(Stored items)

/-- A unit holds an uncorrectable error from now on (R330); one in a memory-side buffer counts as an error of that (R331). -/
def State.spoil (s : State) (store : Store) (owner loc : Nat) : State :=
  match store with
  | .hbm => s.spoilUnit loc
  | .buffer =>
    let t := s.spoilUnit loc
    if t.mem.bad.contains loc then { t with mem := { t.mem with buf := sinsert t.mem.buf loc } } else t
  | .regFile =>
    if loc < 128 * 1024 then s.modTeam owner fun t => { t with badRegs := sinsert t.badRegs loc }
    else match aget s.teams owner with
      | some t =>
        let k := s.kernel t.slotKey
        if loc < 144 * 1024 then
          { s with kernels := aput s.kernels t.slotKey { k with bad := sinsert k.bad (loc - 128 * 1024) } }
        else s
      | none => s
  | .scratchpad => s.modGang owner fun g =>
      if 32 * loc < g.spadSize then { g with badSpad := sinsert g.badSpad loc } else g
  | .queueMem =>
    if 32 * loc < Config.dies * Config.queueBytes then { s with badQueue := sinsert s.badQueue loc } else s
  | .ring => s.modGang owner fun g => { g with ring := g.ring.map fun r =>
      if loc < 8 * 512 then { r with bad := sinsert r.bad loc } else r }

/-- SOFT_ERROR (R330, R331): corrected, uncorrectable, or fatal because no access can be blamed for it. -/
def execSoftError (store : Store) (owner loc : Nat) (fatal : ErrKind) (s : State) : Res :=
  .next (match fatal with
  | .corrected => s.countError store owner loc
  | .uncorrectable => s.spoil store owner loc
  | .unattributed =>
    let (unit, pa) := s.errorPlace store owner loc
    s.fail 0 ⟨2, Store.source store, unit, 0, noJob, pa, 0, dget 0 s.dev.corrected (Store.source store)⟩)

end Sys2Proof.Machine
end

◆ Problem
All of the records above are to be set down again exactly.

◆ Result below
/-- A unit holds an uncorrectable error from now on (R330); one in a memory-side buffer counts as an error of that (R331). -/
def State.spoil (s : State) (store : Store) (owner loc : Nat) : State :=
  match store with
  | .hbm => s.spoilUnit loc
  | .buffer =>
    let t := s.spoilUnit loc
    if t.mem.bad.contains loc then { t with mem := { t.mem with buf := sinsert t.mem.buf loc } } else t
  | .regFile =>
    if loc < 128 * 1024 then s.modTeam owner fun t => { t with badRegs := sinsert t.badRegs loc }
    else match aget s.teams owner with
      | some t =>
        let k := s.kernel t.slotKey
        if loc < 144 * 1024 then
          { s with kernels := aput s.kernels t.slotKey { k with bad := sinsert k.bad (loc - 128 * 1024) } }
        else s
      | none => s
  | .scratchpad => s.modGang owner fun g =>
      if 32 * loc < g.spadSize then { g with badSpad := sinsert g.badSpad loc } else g
  | .queueMem =>
    if 32 * loc < Config.dies * Config.queueBytes then { s with badQueue := sinsert s.badQueue loc } else s
  | .ring => s.modGang owner fun g => { g with ring := g.ring.map fun r =>
      if loc < 8 * 512 then { r with bad := sinsert r.bad loc } else r }

/-- SOFT_ERROR (R330, R331): corrected, uncorrectable, or fatal because no access can be blamed for it. -/
def execSoftError (store : Store) (owner loc : Nat) (fatal : ErrKind) (s : State) : Res :=
  .next (match fatal with
  | .corrected => s.countError store owner loc
  | .uncorrectable => s.spoil store owner loc
  | .unattributed =>
    let (unit, pa) := s.errorPlace store owner loc
    s.fail 0 ⟨2, Store.source store, unit, 0, noJob, pa, 0, dget 0 s.dev.corrected (Store.source store)⟩)

end Sys2Proof.Machine
end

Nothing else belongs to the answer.